Jordan Lee has been making calm, affectionate, and underappreciated folk music under the moniker Mutual Benefit for nearly half a decade. Last year, Lee’s luck changed when he released Love’s Crushing Diamond and received a surprising (but no less deserving) amount of praise in return. In conjunction with Diamond’s success and the reissuing of his 2011 EP, Cowboy’s Prayer, Lee is again on the road—though this time he’s headlining every stop. I caught up with him earlier this week as he was loading up in between stops in Cleveland and Columbus, OH. This is an edited transcript of our chat.
How’d you get your start in music?
“When I was a kid I played in a lot of church bands, and I guess that’s how I got used to playing music in front of a crowd of people. [When] I was in middle school, we did a talent show and then the school let us do a whole concert on the last day. And back then I was listening to a lot of Green Day and Blink-182, so we played a pop-punk covers set. It was one of the most nerve-wracking experiences of my life, but it was really funny. I’m glad no one recorded it, because it would be really embarrassing.”

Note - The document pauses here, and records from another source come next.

/-- One column of `mma` (R237): every row's element, fed to an armed epilogue. -/
def Run.stepMma (r : Run) (pos j : Nat) (m : Member) (zero : Bool) (a b : OReg) : Option Run :=
  if !r.mmaReady pos j a b then none else
  let g := r.st.gm
  let x := r.s.myCx
  let oa := r.s.slot x a.toNat
  let ob := r.s.slot x b.toNat
  let k := geomCols oa.geom
  let r := r.guarded 32 j
  let act := r.active 32 j
  match gotAll (m.dests.map fun d => r.oldAcc zero d j) with
  | .val olds =>
      let biasBad := match r.s.me.epilogue with
        | some ep => ep.biasMarked (r.s.slot x ep.bslot.toNat) j
        | none => false
      if act && (slotsMarked oa ob g.rows j k || biasBad) then some (r.badRead pos j .poison)
      else
        let res := (List.range g.rows).map fun i =>
          if act then kSum g.fmtA g.fmtB g.num (arg olds i) (slotPairs oa ob i j k) else (arg olds i, 0)
        let fl := res.foldl (fun f v => f ||| v.2) (0 : Flags)
        let vals := res.map (·.1)
        let r := if act && r.s.me.epilogue.isSome then
            r.eff j fun s =>
              match s.me.epilogue with
              | none => s
              | some ep =>
                  let bias := s.slot s.myCx ep.bslot.toNat
                  s.setMe { s.me with
                    epilogue := some ((List.range g.rows).foldl (fun ep i => ep.feed g.sat bias i j (arg vals i)) ep) }
          else r
        let p := r.prog pos
        some (r.setProg pos { p with
          outs := (p.outs.zip vals).map fun v => v.1.push v.2
          flags := if fl = 0 then p.flags else (j, fl) :: p.flags, done := p.done + 1 })
  | .bad c n => some (r.badRead pos j c n)
  | _ => none

/-! ### Mask instructions (R146) -/

/-- The result of a mask instruction on whole masks below `vlmax`. -/
def maskResult (op : MaskOp) (vl vlmax : Nat) (x y old : Mask) (sa sb : Word) : Option Mask × Option Word :=
  let win (n : Nat) : Mask := BitVec.ofNat 65536 (2 ^ n - 1)
  match op with
  | .two f => (some (mergeMask old (f x y) vlmax), none)
  | .inv => (some (mergeMask old (~~~x) vlmax), none)
  | .popc => (none, some (BitVec.ofNat 64 (popCount vl (x &&& win vl).toNat)))
  | .first =>
      let v := (x &&& win vl).toNat
      (none, some (if v = 0 then BitVec.allOnes 64 else BitVec.ofNat 64 (trailZeros vl v)))
  | .set _ _ =>
      let sh := 64 * sb.toNat
      if vlmax ≤ sh then (some old, none)
      else
        let fld : Mask := (win 64) <<< sh
        (some (mergeMask old ((old &&& ~~~fld) ||| ((sa.setWidth 65536) <<< sh)) vlmax), none)
  | .get _ =>
      let sh := 64 * sb.toNat
      (none, some (if vlmax ≤ sh then 0 else ((x &&& win vlmax) >>> sh).setWidth 64))

/-- A mask instruction performed whole. -/
def Run.stepMask (r : Run) (pos : Nat) (m : Member) (op : MaskOp) : Option Run :=
  let p := r.prog pos
  if r.skips pos m then some (r.setProg pos { p with begun := true, fin := true, n := some 0 })
  else
    let x := match m.mreads with | a :: _ => r.maskAll pos a | [] => .val 0
    let y := match m.mreads with | [_, b] => r.maskAll pos b | _ => .val 0
    let sa := match op with | .set a _ => r.scalar pos a | _ => .val 0
    let sb := match op with | .set _ b => r.scalar pos b | .get b => r.scalar pos b | _ => .val 0
    match x, y, sa, sb with
    | .val x, .val y, .val sa, .val sb =>
        let old := match m.mwrite with | some d => r.st.mask d | none => 0
        let v := maskResult op r.vl r.vlmax x y old sa sb
        some (r.setProg pos { p with begun := true, fin := true, n := some 0, mres := v.1, sres := v.2 })
    | _, _, _, _ => none

/-! ### Begin, element, finish -/

/-- The first failed read among the elements below `k` that destinations hold (R130, R316). -/
def Run.oldBad (r : Run) (m : Member) (k : Nat) : Option (Nat × Cause × Note) :=
  (List.range k).findSome? fun e => m.dests.findSome? fun d =>
    match r.oldElem d e with | .bad c n => some (e, c, n) | _ => none

/-- A member that has its element count: what stands below `vstart` is taken over (R130). Of `m7`, a bit below `vstart`
that lies at or above the count is 0: R170 would have it both 0 and kept (log 60). -/
def Run.opens (r : Run) (pos : Nat) (m : Member) (n : Nat) : Run :=
  let k := Nat.min r.vstart n
  let old := match m.mwrite with
    | some d => (List.range k).map (r.st.mask d).getLsbD
    | none => []
  let r := match r.oldBad m k with
    | some (e, c, note) => r.badRead pos e c note
    | none => r
  r.setProg pos { r.prog pos with
    begun := true, n := some n, done := k, outs := m.dests.map fun d => r.olds d k, bits := old.toArray }

/-- What an instruction on a slot traps on before its first element (R235, R243). -/
def Run.slotCheck (r : Run) (o : OReg) (code : Nat) (row : Bool) : Option Cause :=
  let sl := r.s.slot r.s.myCx o.toNat
  if !r.s.holds o.toNat then some .slot
  else if geomCode sl.geom != code || (row && geomRows sl.geom != 1) then some .geometry
  else none

/-- Elements of A that `vexpd` used below `vstart` (R145). -/
def Run.expanded (r : Run) (pos : Nat) (b : MReg) : Nat → Got Nat
  | 0 => .val 0
  | e + 1 =>
      match r.expanded pos b e with
      | .val k =>
          match r.maskBit pos b e with
          | .val t => .val (if t && r.active r.fab e then k + 1 else k)
          | _ => .wait
      | g => g
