-- ==== Sys2Proof/Machine/SysWrite.lean ====
section
/-! DEFINITION. System registers as `sysw` writes them (R30, R34, R59, R61, R62, R91, R116, R147, R253, R256, R272,
R276, R278, R284, R295, R302). -/

namespace Sys2Proof.Machine

/-- What a write ends with: a state whose PC has not moved, a trap, or a wait. -/
inductive SysOut where
  | done (s : State)
  | trap (c : Cause)
  | wait (w : Wait)

/-! ### Strand registers -/

/-- A change of the entry that `fragsel` selects: an entry that does not exist ignores it (R147). -/
def Strand.onFrag (t : Strand) (f : Frag → Frag) : Strand :=
  match t.frags[t.fragEntry]? with
  | some e => if t.fragRun then t else { t with frags := t.frags.set t.fragEntry (f e) }
  | none => t

/-- A write of `fragcnt` (R147). -/
def Strand.putFragcnt (t : Strand) (v : Word) : Strand :=
  let n := v.toNat
  if 16 < n then t
  else
    { t with
      frags := t.frags.take n ++ List.replicate (n - t.frags.length) {}
      runMask := if n = 0 then BitVec.allOnes 65536 else t.runMask }

/-- A write of `fragmsk` (R147). -/
def Strand.putFragmsk (t : Strand) (v : Word) : Strand :=
  if t.fragRun then (if t.frags.isEmpty then t else { t with runMask := putWindow t.runMask t.fragLow v })
  else t.onFrag fun e => { e with mask := putWindow e.mask t.fragLow v }

/-- A write of `vl`: a value above `vlmax` is written as `vlmax` (R91). -/
def Strand.putVl (t : Strand) (v : Word) : Strand := { t with vl := BitVec.ofNat 16 (Nat.min v.toNat t.vlmax.toNat) }

/-- A write of `vlmax` (R91). -/
def Strand.putVlmax (t : Strand) (v : Word) : Strand :=
  let m : BitVec 16 := v.setWidth 16
  if m = 0 then t else { t with vlmax := m, vl := if t.vl.toNat ≤ m.toNat then t.vl else m }

/-- A write of a strand register (R61): none for a number that names none, or one that is read only. -/
def Strand.putSys (t : Strand) (v : Word) : Nat → Option Strand
  | 0x000 => some (t.putVl v)
  | 0x001 => some (t.putVlmax v)
  | 0x002 => some { t with vstart := v }
  | 0x003 => some { t with si := v }
  | 0x004 => some { t with srem := v }
  | 0x005 => some { t with shead := v }
  | 0x006 => some { t with gm := Gm.ofNat v.toNat }
  | 0x007 => some { t with ctx := v.setWidth 16 }
  | 0x008 => some { t with fflags := v.setWidth 6 }
  | 0x009 => some { t with farPool := v.getLsbD 0 }
  | 0x100 => some { t with cdirty := v.setWidth 32 }
  | 0x101 => some { t with mdirty := v.setWidth 8 }
  | 0x102 => some { t with redpart := Sparse.put 0 t.redsel.toNat v t.redpart }
  | 0x103 => some (t.putFragcnt v)
  | 0x104 => some { t with fragsel := v.setWidth 26 &&& 0x3FF001F }
  | 0x105 => some (t.onFrag fun e => { e with pc := v })
  | 0x106 => some (if v &&& 2 = 0 then t.onFrag fun e => { e with jn := v } else t)
  | 0x107 => some (t.putFragmsk v)
  | 0x108 => some { t with barst := v.setWidth 36 }
  | 0x109 => some { t with parkid := v.setWidth 16 }
  | 0x10A => some { t with redsel := v.setWidth 3 }
  | 0x10B => some { t with
      redlive := v.setWidth 8, estatus := if v.setWidth 8 = (0 : BitVec 8) then t.estatus &&& 0xB else t.estatus ||| 4 }
  | 0x10C => some { t with memdone := v.setWidth 8 }
  | 0x200 => some { t with epc := v }
  | 0x201 => some { t with ecause := v.setWidth 8 }
  | 0x202 => some { t with eval := v }
  | 0x204 => some { t with estatus := (t.estatus &&& 8) ||| (v.setWidth 4 &&& 7) }
  | 0x205 => some { t with evpos := v }
  | 0x206 => some { t with escratch := v }
  | _ => none

/-! ### Complex registers -/

/-- A write of `lanesplit` (R30). -/
def State.putLanesplit (s : State) (x : Nat) (v : Word) : State :=
  let c := s.cx x
  let w := v.toNat
  let r0 := bitsOf w 11 8
  let r1 := bitsOf w 15 12
  let n := bitsOf w 3 0
  let old := c.split.toNat
  if 8 < r0 + r1 then s
  else
    let take := bitOf w 16 && decide (n ≤ 8)
      && (if n ≤ old then decide (old - n ≤ s.freeUnits x 0) else decide (n - old ≤ s.freeUnits x 1))
    s.setCx x { c with
      lock := bitOf w 16, reserve0 := BitVec.ofNat 4 r0, reserve1 := BitVec.ofNat 4 r1
      split := if take then BitVec.ofNat 4 n else c.split }

/-- A pool with every buffer on its free list, in ascending id order (R116). -/
def Pool.rebuilt (p : Pool) : Pool := { p with free := List.range p.count.toNat, refs := [] }

/-- A pool of a complex rebuilt so: none of its buffers awaits the reclaimer. -/
def Complex.rebuilt (c : Complex) (far : Bool) : Complex :=
  let c' := c.setPool far (c.pool far).rebuilt
  { c' with reclaim := c.reclaim.filter fun id => idFar id != far }

/-- Largest pool in bytes, and in buffers (R116). -/
def poolLimit (far : Bool) : Nat × Nat := if far then (2 ^ 30, 8388608) else (2 ^ 22, 2 ^ 24)
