-- ==== Sys2Proof/Safety.lean ====
section
/-! DEFINITION. What a sound state of the package is, and what a step may leave unchanged: the terms in which
the claims are stated. -/

namespace Sys2Proof.Machine

/-- The memory keeps its canonical form. -/
def State.memOk (s : State) : Prop := Memory.wf s.mem = true

/-! ### Frames -/

/-- Only the executing strand differs: every other strand, every byte of memory and every other part of the
package is as before. -/
structure OnlyMe (s t : State) : Prop where
  others : ∀ i, i ≠ s.cur → t.strand i = s.strand i
  memory : ∀ l, t.byteAt l = s.byteAt l
  rest   : { t with strands := s.strands } = s

/-- Of the executing strand only its scalar registers and its PC differ, and it waits for nothing. -/
structure OnlyScalars (s t : State) : Prop where
  only  : OnlyMe s t
  frame : { t.me with regs := s.me.regs, pc := s.me.pc } = { s.me with wait := .none }

/-- Scalar register `d` holds `v` and no other has changed; a write of `s0` is discarded (R56, R60, R69). -/
def Wrote (s t : State) (d : SReg) (v : Word) : Prop := ∀ r, t.reg r = if r = d ∧ d ≠ 0 then v else s.reg r

/-- Instruction `i` completes in `s` with `v` in scalar register `d`, the PC past it, and nothing else changed
(R69). -/
def Gives (i : Instr) (s : State) (d : SReg) (v : Word) : Prop :=
  ∃ t, exec i s = .next t ∧ Wrote s t d v ∧ t.me.pc = s.me.pc + 4 ∧ OnlyScalars s t

/-- Instruction `i` completes in `s` with the PC at `pc` and nothing else changed. -/
def Goes (i : Instr) (s : State) (pc : Word) : Prop :=
  ∃ t, exec i s = .next t ∧ t.me.pc = pc ∧ t.me.regs = s.me.regs ∧ OnlyScalars s t

/-- Strand `i` has taken a trap in going from `s` to `t` (R285): what is saved, the mode and `estatus` after it,
and the vector as the PC. -/
structure Trapped (s t : State) (i : Nat) (c : Cause) (epc eval evpos vstart : Word) : Prop where
  epc     : (t.strand i).epc = epc
  ecause  : (t.strand i).ecause = c.code
  eval    : (t.strand i).eval = eval
  evpos   : (t.strand i).evpos = evpos
  vstart  : (t.strand i).vstart = vstart
  pc      : (t.strand i).pc = if (s.strand i).mode = .monitor then s.mvec else (s.part (s.strand i).part).evec
  mode    : (t.strand i).mode = if (s.strand i).mode = .monitor then .monitor else .supervisor
  estatus : (t.strand i).estatus =
    (if (s.strand i).mode = .monitor then (s.strand i).estatus &&& 1 ||| 8
      else if (s.strand i).mode = .supervisor then 1 else 0)
    ||| (s.strand i).estatus &&& 2 ||| (if (s.strand i).redlive = 0 then 0 else 4)

/-- Nothing of the executing strand differs but what a trap writes, and it waits for nothing. -/
def OnlyTrap (s t : State) : Prop :=
  OnlyMe s t ∧
  { t.me with
      epc := s.me.epc, ecause := s.me.ecause, eval := s.me.eval, evpos := s.me.evpos, vstart := s.me.vstart
      pc := s.me.pc, mode := s.me.mode, estatus := s.me.estatus } = { s.me with wait := .none, again := none }

/-- Instruction `i` traps in `s` with cause `c` and `eval` (R287), `epc` its own address, and has no other
effect than that `s` has become `u` before. -/
def TrapsFrom (i : Instr) (s u : State) (c : Cause) (eval : Word) : Prop :=
  ∃ t, exec i s = .next t ∧ Trapped s t s.cur c s.me.pc eval 0 0 ∧ OnlyTrap u t

/-- The same with no other effect. -/
def Traps (i : Instr) (s : State) (c : Cause) (eval : Word) : Prop := TrapsFrom i s s c eval

/-- From `s` to `u` Folman has logged `e`, and nothing else has changed (R282). -/
def Logged (s u : State) (e : LogEvent) : Prop := u.log.getLast? = some e ∧ { u with log := s.log } = s

/-- From `s` to `u` a read has found line `l` of memory uncorrectable: it carries the poison marker now, Folman has logged
it, and nothing else has changed (R305). -/
def FoundBad (s u : State) (l : Nat) : Prop :=
  u.log.getLast? = some (.uncorrectable l) ∧ (∀ k, k ∈ u.poison ↔ k = l ∨ k ∈ s.poison)
    ∧ (∀ k, k ∈ u.badLines ↔ k ≠ l ∧ k ∈ s.badLines)
    ∧ { u with log := s.log, poison := s.poison, badLines := s.badLines } = s

/-! ### Memory accesses -/

/-- What an ordinary read or a failed check leaves of the rest: at most the bookkeeping of the ordering model and of
the race checker (R201, R306) has moved, and in a domain the counts of accesses (R281); every byte of memory is as before. -/
structure OnlyMeAndOrder (s t : State) : Prop where
  others : ∀ i, i ≠ s.cur → t.strand i = s.strand i
  memory : ∀ l, t.byteAt l = s.byteAt l
  uses   : s.peers = [] → t.pageUse = s.pageUse
  rest   : { t with strands := s.strands, order := s.order, pageUse := s.pageUse } = s

/-- From `s` to `t` one access of the part itself to page `g` has been counted, if it belongs to a domain and the page is
none of the mailbox window (R281; which accesses count: log 33). -/
def CountedOnce (s t : State) (g : Page) : Prop :=
  ∀ k, Sparse.get 0 k t.pageUse = Sparse.get 0 k s.pageUse +
    if s.peers ≠ [] ∧ g.pa < mboxBase ∧ k = g.pa / 65536 * 128 + 64 then 1 else 0

/-- Of the executing strand only its scalar registers and its PC differ; the PC is past the instruction. -/
structure Past (s t : State) : Prop where
  pc    : t.me.pc = s.me.pc + 4
  frame : { t.me with regs := s.me.regs, pc := s.me.pc } = { s.me with wait := .none }

/-- Where a store on behalf of `a` on page `g` places its bytes: in the cell that it materialises first, if it must
(R208, R255). -/
def State.storePlace (s : State) (a : Access) (g : Page) : Nat :=
  (if s.needsCell a g then s.materialise a g else s).locate a g

/-- A store of `bs` on page `g` and what it leaves of memory, read byte by byte: the stored bytes; every other byte
of their line, as the page's key reads it (a cell just materialised holds its template, R208); and every byte of
every other line, under whatever key it is read (R273). -/
structure Stored (s t : State) (a : Access) (g : Page) (bs : List Byte) : Prop where
  bytes : t.plain g.key (s.storePlace a g) bs.length = bs
  line  : ∀ k, k / 64 = s.storePlace a g / 64 → ¬ (s.storePlace a g ≤ k ∧ k < s.storePlace a g + bs.length) →
    t.plainByte g.key k =
      s.plainByte g.key (if s.needsCell a g then placeOf g.pa g.home / 64 * 64 + k % 64 else k)
  lines : ∀ k key, k / 64 ≠ s.storePlace a g / 64 → t.plainByte key k = s.plainByte key k

/-- What a store leaves of the package beside memory and the executing strand: the ordering model's bookkeeping, the count
of accesses, and, when it has materialised a cell, the partition's cells and the markers of that cell's line. -/
structure OnlyMeAndStore (s t : State) (a : Access) (g : Page) : Prop where
  others : ∀ i, i ≠ s.cur → t.strand i = s.strand i
  rest   : { t with strands := s.strands, order := s.order, mem := s.mem, lineKey := s.lineKey, pageUse := s.pageUse
                    poison := s.poison, badLines := s.badLines, parts := s.parts } = s
  plain  : s.needsCell a g = false → t.poison = s.poison ∧ t.badLines = s.badLines ∧ t.parts = s.parts

/-- A cell store that begins on a line, so that every cell is one line, and a cell outside the Dusk region, which only
Folman writes (R320); asked only of tagged pages. -/
def State.cellSound (s : State) (a : Access) (g : Page) : Prop :=
  g.tagged = true → s.myPart.cellbase.toNat % 64 = 0 ∧ inDusk (s.storePlace a g) = false

/-- A store to a peer that will not acknowledge it (R319): it is discarded and logged with its address. -/
structure Discarded (s t : State) (g : Page) : Prop where
  log    : t.log.getLast? = some (.lostWrite g.pa)
  others : ∀ i, i ≠ s.cur → t.strand i = s.strand i
  rest   : { t with strands := s.strands, order := s.order, pageUse := s.pageUse, log := s.log } = s

/-- Earlier access `r` races with an access of `n` bytes that the executing strand makes at place `l` of page `g`: the
page is covered, they share a granule, one of them writes, their agents and families differ, and `r` does not
happen-before it (R306). -/
def State.rival (s : State) (g : Page) (l n : Nat) (write : Bool) (r : Touch) : Prop :=
  g.tagged = false ∧ g.write = true ∧ g.format = 0 ∧ g.pa < dramTop
    ∧ (∃ k, l / 8 ≤ k ∧ k ≤ (l + n - 1) / 8 ∧ (r ∈ (s.granule k).writes ∨ (write = true ∧ r ∈ (s.granule k).reads)))
    ∧ r.agent ≠ s.me.uid ∧ r.family ≠ s.me.uid ∧ Sparse.get 0 r.agent (s.clkOf s.me.uid) < r.epoch

/-- From `s` to `u` Folman has logged, once for each earlier access that `P` admits (R307, by the name of its agent), a race
with `me`, and nothing else has changed. -/
def LoggedRaces (s u : State) (me : Party) (P : Touch → Prop) : Prop :=
  ∃ l : List Party, l ≠ [] ∧ l.Nodup ∧ (∀ p, p ∈ l ↔ ∃ r, P r ∧ r.name = p)
    ∧ u = l.foldl (fun s p => s.logs (.race p me)) s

When you released last year’s Love’s Crushing Diamond, were you expectant of the overwhelming reception it received?
“I guess I’d released a good handful of EPs and albums before Love’s Crushing Diamond, and they’d all been a little bit better received than the one before. So I expected they’d be written about on some blogs and maybe sell some records on Bandcamp, but I definitely wasn’t thinking it’d get covered in national blogs and be in Rolling Stone and things like that. That’s all pretty crazy.”
What’s changed for you since its release?
“The biggest thing that’s changed is that before this [music] was a lot more of a hobby, where I’d take off time from work and try to tour as much as possible. Since then it’s become a lot more of my job, where I, you know, have like a booking agent and talk to promoters and stuff like that.
“And in some ways it’s cool because it puts some stability in my life. But in other ways it’s like, people talk about how it can get a little soul crushing when your art gets turned into a commodity.”
Has this entanglement between art and commodity affected your writing?
“I haven’t been able to really do much writing because we’ve been on the road almost 75 percent of the year. But it’s very, very important to me to not let this experience change the integrity of the writing. So I think my plan, when this tour is over in November, is to go back to having a pretty regular job—like maybe teaching guitar. And I’ll try to readjust to regular person life and write a record.
“I think if you’re trying to write a record and you’re also looking at ticket sales and stuff like that, that quantifies what you’re doing in a weird way. I think it would probably affect the writing; I don’t know. It just kind of corrupts the process a little bit, so I’m trying to get away from that.”
So your main focus is to continue to write for yourself?
“Definitely. I know that sounds stereotypical, but it’s the truth. Even writing Love’s Crushing Diamond, I was really just trying to write something that I really liked. And so that’s the biggest thing, just trying not to think about the potential reception anymore and to just kind of grow and be excited about what I’m doing.”